Barbara Yoshida is an adventurous traveler and photographer who fills her backpack with tent, sleeping bag, large format camera, film and tripod, then sets out to capture natural forms and spiritual locations in countries from Sweden in the north througout Europe to Portugal, Spain and Italy in the south, then east to Ukraine, Armenia, and Israel, around the Mediterranean to Morocco and west Africa, and even to Japan and Mongolia. Camping with her family in the woods of northern Idaho was an early influence and her interest in the natural world has remained. She started using a camera for her artistic expression after more than twenty years as a painter and six years making sculpture. While pursuing her photographic work, she also spent several years doing printmaking, using photo processes. Photographing the U.S. through a half-dozen artist's residencies for the National Park Service honed her skills working in various weather conditions, and resulted in a series of color landscapes as well as a series of photogravure prints. It was during this time that she began to focus on stones. Following ten years of photographing Neolithic standing stones in moonlight, her monograph, Moon Viewing: Megaliths by Moonlight, has been published by Marquand Books, September 2014.

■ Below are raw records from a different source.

/-- One action at its offset (R67, R181). -/
def actionField (a : RawAction) (i : Nat) : Except Turndown Action :=
  match a with
  | .report p c => do
      let p ← natField 0 3 p.toNat (i + 1)
      let c ← yesNoField c (i + 2)
      return .report p c
  | .showView v p d l w => do
      let v ← idField 12 v (i + 1)
      let p ← natField 1 7 p.toNat (i + 2)
      let d ← natField 1 255 d.toNat (i + 3)
      let l ← natField d 3600 l (i + 4)
      let w ← yesNoField w (i + 6)
      return .showView v p d l w
  | .line l f d => do
      let l ← numberField 8 l (i + 1)
      match f.toNat with
      | 0 => do
          let n ← natField 1 255 d.toNat (i + 3)
          return .line l (.pulse n)
      | 1 => do
          let _ ← natField 0 0 d.toNat (i + 3)
          return .line l .latch
      | _ => .error (.range (i + 2))
  | .recall h p => do
      let h ← idField 16 h (i + 1)
      let p ← idField 64 p (i + 2)
      return .recall h p

/-- The bytes an action takes (R193). -/
def actionSize : RawAction → Nat
  | .report .. => 3
  | .showView .. => 7
  | .line .. => 4
  | .recall .. => 3

def actionFields : List RawAction → Nat → Except Turndown (List Action)
  | [], _ => .ok []
  | a :: rest, i => do
      let act ← actionField a i
      let acts ← actionFields rest (i + actionSize a)
      return act :: acts

/-- The range tests of PUT_RULE in payload order (R67, R181). -/
def rangeRule (r : RawRule) : Except Turndown (RuleId × RuleConfig) := do
  let id ← idField 24 r.rule 0
  let armed ← yesNoField r.armed 1
  let mode ← modeField r.mode r.count r.terms.length
  let terms ← termFields r.terms 5
  let window ← natField 1 65535 r.window (5 + 2 * r.terms.length)
  let actions ← actionFields r.actions (10 + 2 * r.terms.length)
  return (id, { armed := armed, mode := mode, terms := terms, window := window, cooldown := r.cooldown
                actions := actions })

/-- PUT_RULE: shape, then ranges (R67, R181). -/
def parseRule (p : List Byte) : Except Turndown (RuleId × RuleConfig) :=
  match shapeRule p with
  | some r => rangeRule r
  | none => .error .malformed

def parseArmRule : List Byte → Except Turndown (RuleId × Bool)
  | [r, a] => do
      let r ← idField 24 r 0
      let a ← yesNoField a 1
      return (r, a)
  | _ => .error .malformed

/-! ### Views and the screen (R183, R194) -/

/-- A tile: 0 empty, 1–6 the camera (R183). -/
def tileField (b : Byte) (i : Nat) : Except Turndown (Option CameraId) :=
  if b.toNat = 0 then .ok none else (numberField 6 b i).map some

def tileFields : List Byte → Nat → Except Turndown (List (Option CameraId))
  | [], _ => .ok []
  | b :: rest, i => do
      let t ← tileField b i
      let ts ← tileFields rest (i + 1)
      return t :: ts

/-- The layout code and the tile count it asks for (R77). -/
def layoutOf (layout count : Byte) : Option Layout :=
  match layout.toNat, count.toNat with
  | 0, 1 => some .single
  | 1, 4 => some .quad
  | _, _ => none

/-- PUT_VIEW (R77, R183). -/
def parseView : List Byte → Except Turndown (ViewId × ViewConfig)
  | v :: layout :: n :: rest =>
      match layoutOf layout n, rest.drop n.toNat with
      | some lay, len :: title => do
          require (title.length == len.toNat) .malformed
          let v ← idField 12 v 0
          let tiles ← tileFields (rest.take n.toNat) 3
          let title ← textField title (3 + n.toNat)
          return (v, ⟨lay, tiles, title⟩)
      | _, _ => .error .malformed
  | _ => .error .malformed

/-- The entries of SET_ROTATION as pairs of bytes. -/
def readPairs : List Byte → Option (List (Byte × Byte))
  | [] => some []
  | v :: d :: rest => (readPairs rest).map ((v, d) :: ·)
  | _ => none

def rotationFields : List (Byte × Byte) → Nat → Except Turndown (List RotationEntry)
  | [], _ => .ok []
  | (v, d) :: rest, i => do
      let v ← idField 12 v i
      let es ← rotationFields rest (i + 2)
      return ⟨v, d.toNat⟩ :: es

/-- SET_ROTATION (R81, R183). -/
def parseRotation : List Byte → Except Turndown (List RotationEntry)
  | n :: rest => do
      require (decide (n.toNat ≤ 16)) .malformed
      match readPairs rest with
      | some pairs => do
          require (pairs.length == n.toNat) .malformed
          rotationFields pairs 1
      | none => .error .malformed
  | [] => .error .malformed

def parseMinShow : List Byte → Except Turndown Nat
  | [h, l] => natField 0 255 (word16 h l) 0
  | _ => .error .malformed

/-- The request fields of SHOW_VIEW (R183). -/
def parseShow : List Byte → Except Turndown ViewRequest
  | [v, p, d, l1, l0] => do
      let v ← idField 12 v 0
      let p ← natField 1 7 p.toNat 1
      let d ← natField 1 255 d.toNat 2
      let l ← natField d 3600 (word16 l1 l0) 3
      return { origin := .host, view := v, priority := p, dwell := d, lifetime := l }
  | _ => .error .malformed

/-! ### Reports (R184) -/

def filterFields : List Byte → Nat → Except Turndown (List FilterEntry)
  | e :: m :: rest, i => do
      let e ← yesNoField e i
      let m ← natField 0 3 m.toNat (i + 1)
      let es ← filterFields rest (i + 2)
      return ⟨e, m⟩ :: es
  | _, _ => .ok []

/-- SET_FILTER: 18 bytes in kind-code order (R184). -/
def parseFilter (p : List Byte) : Except Turndown Filter := do
  require (p.length == 18) .malformed
  let es ← filterFields p 0
  if h : es.length = 9 then return ⟨es.toArray, by simpa using h⟩ else .error .malformed

/-! ### Contact lines (R185) -/

def parseSetLine : List Byte → Except Turndown (LineId × LineConfig)
  | [l, m, a, d] => do
      let l ← numberField 8 l 0
      let m ← lineModeField m 1
      let a ← levelField a 2
      return (l, ⟨m, a, d.toNat⟩)
  | _ => .error .malformed

def parseDriveLine : List Byte → Except Turndown (LineId × HostDrive)
  | [l, d] => do
      let l ← numberField 8 l 0
      let d ← driveField d 1
      return (l, d)
  | _ => .error .malformed

/-! ### Head link (R186) -/

def parseHeadlink : List Byte → Except Turndown HeadSettings
  | [r, t, n, g] => do
      let r ← headRateField r 0
      let t ← natField 2 255 t.toNat 1
      let n ← natField 0 3 n.toNat 2
      let g ← natField 1 50 g.toNat 3
      return ⟨r, t, n, g⟩
  | _ => .error .malformed

/-- RELAY: a head address and a RECALL of one preset or a RAW message of 1–32 bytes (R141, R186). -/
def parseRelay : List Byte → Except Turndown (HeadAddr × HeadOp)
  | h :: op :: x :: rest =>
      match op.toNat with
      | 1 => do
          require rest.isEmpty .malformed
          let h ← idField 16 h 0
          let p ← idField 64 x 2
          return (h, .recall p)
      | 2 => do
          require (decide (1 ≤ x.toNat) && decide (x.toNat ≤ 32) && rest.length == x.toNat) .malformed
          let h ← idField 16 h 0
          return (h, .raw rest)
      | _ => .error .malformed
  | _ => .error .malformed

/-! ### Profile (R187) -/

/-- The selector of RESTORE: none for NEWEST (R187, R189). -/
def parseSelector : List Byte → Except Turndown (Option SlotId)
  | [b] => match b.toNat with
      | 0 => .ok none
      | 1 => .ok (some .a)
      | 2 => .ok (some .b)
      | _ => .error (.range 0)
  | _ => .error .malformed

end Sys2Proof.Machine
end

One of her photographs of a standing stone was selected by Joyce Tenneson for "The View Project" at Naples Museum of Art in Florida. Her photogravures were shown at Atelier Lacourière Frélaut in Paris and seven large moonlight prints were featured at Southeast Museum of Photography in Florida. Her night photography can also be seen in Night and Low-Light Photography: Professional Techniques from Experts for Artistic and Commercial Success.

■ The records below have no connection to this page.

-- ==== Sys2Proof/Safety.lean ====
section
/-! DEFINITION. What claims are stated in: the laws the spec lays on the part's state, and what the taking of a host
command leaves. -/

namespace Sys2Proof.Safety

open Sys2Proof.Machine

/-! ### Laws on the state -/

/-- The capacities of the queues (R83, R111, R140, R160, R162, R163), and never two requests of one origin (R83). -/
structure QueuesLaw (s : State) : Prop where
  records : s.reports.records.length ≤ 32
  requests : s.sched.requests.length ≤ 8
  origins : (s.sched.requests.map (·.origin)).Nodup
  relays : s.head.queue.length ≤ 8
  commands : s.link.commands.length ≤ 4
  cache : s.link.cache.length ≤ 4
  immediate : s.link.immediate.length ≤ 4

/-- The records marked SENDING or PUSHED: at most the window in an OPEN session in PUSH mode, none otherwise (R119,
R120). -/
def WindowLaw (s : State) : Prop :=
  if s.reports.delivery.session = .opened ∧ s.reports.delivery.mode = .push then
    inDelivery s.reports.records ≤ s.reports.delivery.window
  else inDelivery s.reports.records = 0

/-- The newest presentation: the last on its way to the compositor, else the pending one, else the applied one (R97,
R98). -/
def newestPresentation (s : State) : Presentation :=
  s.wires.presentations.getLast?.getD (s.comp.pending.getD s.comp.applied)

/-- How many records have entered the queue since the one of a sequence, itself counted, when `next` is the next
sequence: sequences run from 1 to 65535 and from there to 1 (R110). -/
def enteredSince (seq next : Nat) : Nat := (next + 65535 - seq) % 65535

/-- A watch rule's REPORT actions give priorities of 0 to 3 (R46). -/
def reportsRanged (cfg : RuleConfig) : Prop := ∀ p c, .report p c ∈ cfg.actions → p ≤ 3

/-- The records of the report queue (R105, R111, R119, R121). Sequences are of 1 to 65535, distinct and in the order of
entry: the older of two entered earlier. Behind a record at most 124 have entered, counted as R111 counts: those that
are still there, and for each that was displaced a rise in the priorities of those that are. The SENDING and PUSHED
records stand at the oldest end. A round holds sequences of PUSHED records. Every priority is of 0 to 3, in the queue, on
its way to it, and wherever a report will take it from. -/
structure ReportsLaw (s : State) : Prop where
  next : 1 ≤ s.reports.nextSeq ∧ s.reports.nextSeq ≤ 65535
  range : ∀ r ∈ s.reports.records, 1 ≤ r.seq ∧ r.seq ≤ 65535
  order : ∀ before r behind, s.reports.records = before ++ r :: behind →
    1 ≤ enteredSince r.seq s.reports.nextSeq ∧
    enteredSince r.seq s.reports.nextSeq ≤ 1 + behind.length + (behind.map (·.report.priority)).sum ∧
    ∀ x ∈ behind, enteredSince x.seq s.reports.nextSeq < enteredSince r.seq s.reports.nextSeq
  marks : ∀ before r behind, s.reports.records = before ++ r :: behind → r.mark ≠ .unsent →
    ∀ x ∈ before, x.mark ≠ .unsent
  round : ∀ ns, s.reports.delivery.round = some ns → ∀ n ∈ ns, ∃ r ∈ s.reports.records, r.seq = n ∧ r.mark = .pushed
  priorities : ∀ r ∈ s.reports.records, r.report.priority ≤ 3
  offers : ∀ r ∈ s.wires.offers, r.priority ≤ 3
  zones : ∀ z zone, s.zoneEngine.table.get z = some zone → zone.cfg.priority ≤ 3
  rules : ∀ r rule, s.ruleEngine.table.get r = some rule → reportsRanged rule.cfg
  applying : ∀ p, s.store.applying = some p →
    (∀ z cfg, p.zones.get z = some cfg → cfg.priority ≤ 3) ∧ ∀ r cfg, p.rules.get r = some cfg → reportsRanged cfg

Yoshida is an American artist, living and working in New York City.
P H O T O G R A P H ER
Lucy Lippard - essay (excerpt)
Yoshida's esthetic choice of nocturnal views eschews the dramatic cloud forms that have become a staple of conventional landscape photography, making it clear that what she is after is not merely the image as such, but its secrets.

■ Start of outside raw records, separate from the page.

-- ==== Sys2Proof/Certificates/Slice0/Obligations.lean ====
section
/-! DEFINITION. The statements about the part, for the provers. Each cites the rules of spec/ it rests on; a clause
that is the model's choice names its log entry. -/

open Sys2Proof Sys2Proof.Machine Sys2Proof.Safety

/-! ### The machine as a whole -/

/-- The queue of waiting commands (log 3): the oldest is executed on the state with the rest of the queue; with none
waiting the part idles. -/
def Obligations.StepTakesFront : Prop :=
  (∀ (c : Instr) (rest : List Instr) (s : State), s.pending = c :: rest → step s = exec c (s.setPending rest)) ∧
  ∀ s : State, s.pending = [] → step s = .next s

/-- The state right after reset (R75, R97, R114, R115, R154, R173, R207; what stands in the slots, on the straps and
on the pins is the model's choice, log 6): a power-on with every strap low leaves it as it is, and it holds the
values named. That the load takes no time, so that the start-up record carries time stamp 0, is the model's choice
(log 29). -/
def Obligations.ResetState : Prop :=
  exec (.powerOn ⟨.low, .low, .low, .low⟩) State.reset = .next State.reset ∧
  State.reset.reports.records = [⟨1, ⟨0, 2, 0, .profile .factory none⟩, .unsent⟩] ∧
  State.reset.reports.nextSeq = 2 ∧ State.reset.reports.dropped = 0 ∧
  State.reset.reports.delivery = ⟨.closed, .pull, 1, 10, 0, none, none⟩ ∧
  State.reset.link.session = ⟨.closed, .pull, 1, 10, 0, none⟩ ∧
  State.reset.link.receiver = .hunt ∧ State.reset.link.commands = [] ∧ State.reset.link.cache = [] ∧
  State.reset.link.immediate = [] ∧ State.reset.link.tx = none ∧
  (∀ c, (State.reset.cams.get c).state = .searching) ∧
  (∀ z, State.reset.ruleEngine.zoneCopy.get z = .unknown) ∧
  (∀ l, State.reset.ruleEngine.lineCopy.get l = .inactive) ∧
  State.reset.comp.applied = .blank ∧ State.reset.comp.pending = none ∧
  State.reset.head.queue = [] ∧ State.reset.head.link = .idle ∧
  State.reset.head.nextTid = 0 ∧ State.reset.head.nextTag = 0 ∧ State.reset.head.received = []

/-- R1: the time base goes up by 1 at each centisecond and wraps from FFFFFFFFh to 0; nothing else changes at a
tick. A value lies after another when their difference modulo 2^32 is from 1 to 7FFFFFFFh. -/
def Obligations.TimeBaseTicks : Prop :=
  (∀ s : State, exec .timeBaseTick s = .next (s.setNow (s.now + 1))) ∧
  (∀ s : State, s.now = 0xFFFFFFFF → exec .timeBaseTick s = .next (s.setNow 0)) ∧
  ∀ a b : Time, after a b = true ↔ 1 ≤ (a - b).toNat ∧ (a - b).toNat ≤ 0x7FFFFFFF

Yoshida takes her photography into an unpeopled personal realm where subject and object merge, giving form to the sense of awe that is inescapable when we are confronted by these extraordinary places, but veiling them in the distance that is part of their appeal.
Lucy R. Lippard
Lucy R. Lippard is one of the best art critics and writers working today. She is the author of Overlay: Contemporary Art and the Art of Prehistory (1983), Time and Time Again: History, Rephotography and Preservation in the Chaco World (2013, with Peter Goin), and Undermining: A Wild Ride through Land Use, Politics and Art in the Changing West (2014).
Linda Connor - foreword (excerpt)
[Yoshida] takes our imagination into the night, shows us how we and our planet are rotating against the night sky, and how our sweet sister, the moon, illuminates ancient stones once revered, but exactly how and why is now lost to time. It seems to me that one of the best reasons for art is to draw us toward mystery. Barbara's subtle and elegant pictures certainly do that.
Linda Connor is admired and respected as both a photographer and educator. She travels all over the planet, photographing spiritual sites. Her recent monograph is entitled Odyssey: The Photographs of Linda Connor (2008, with William L. Fox).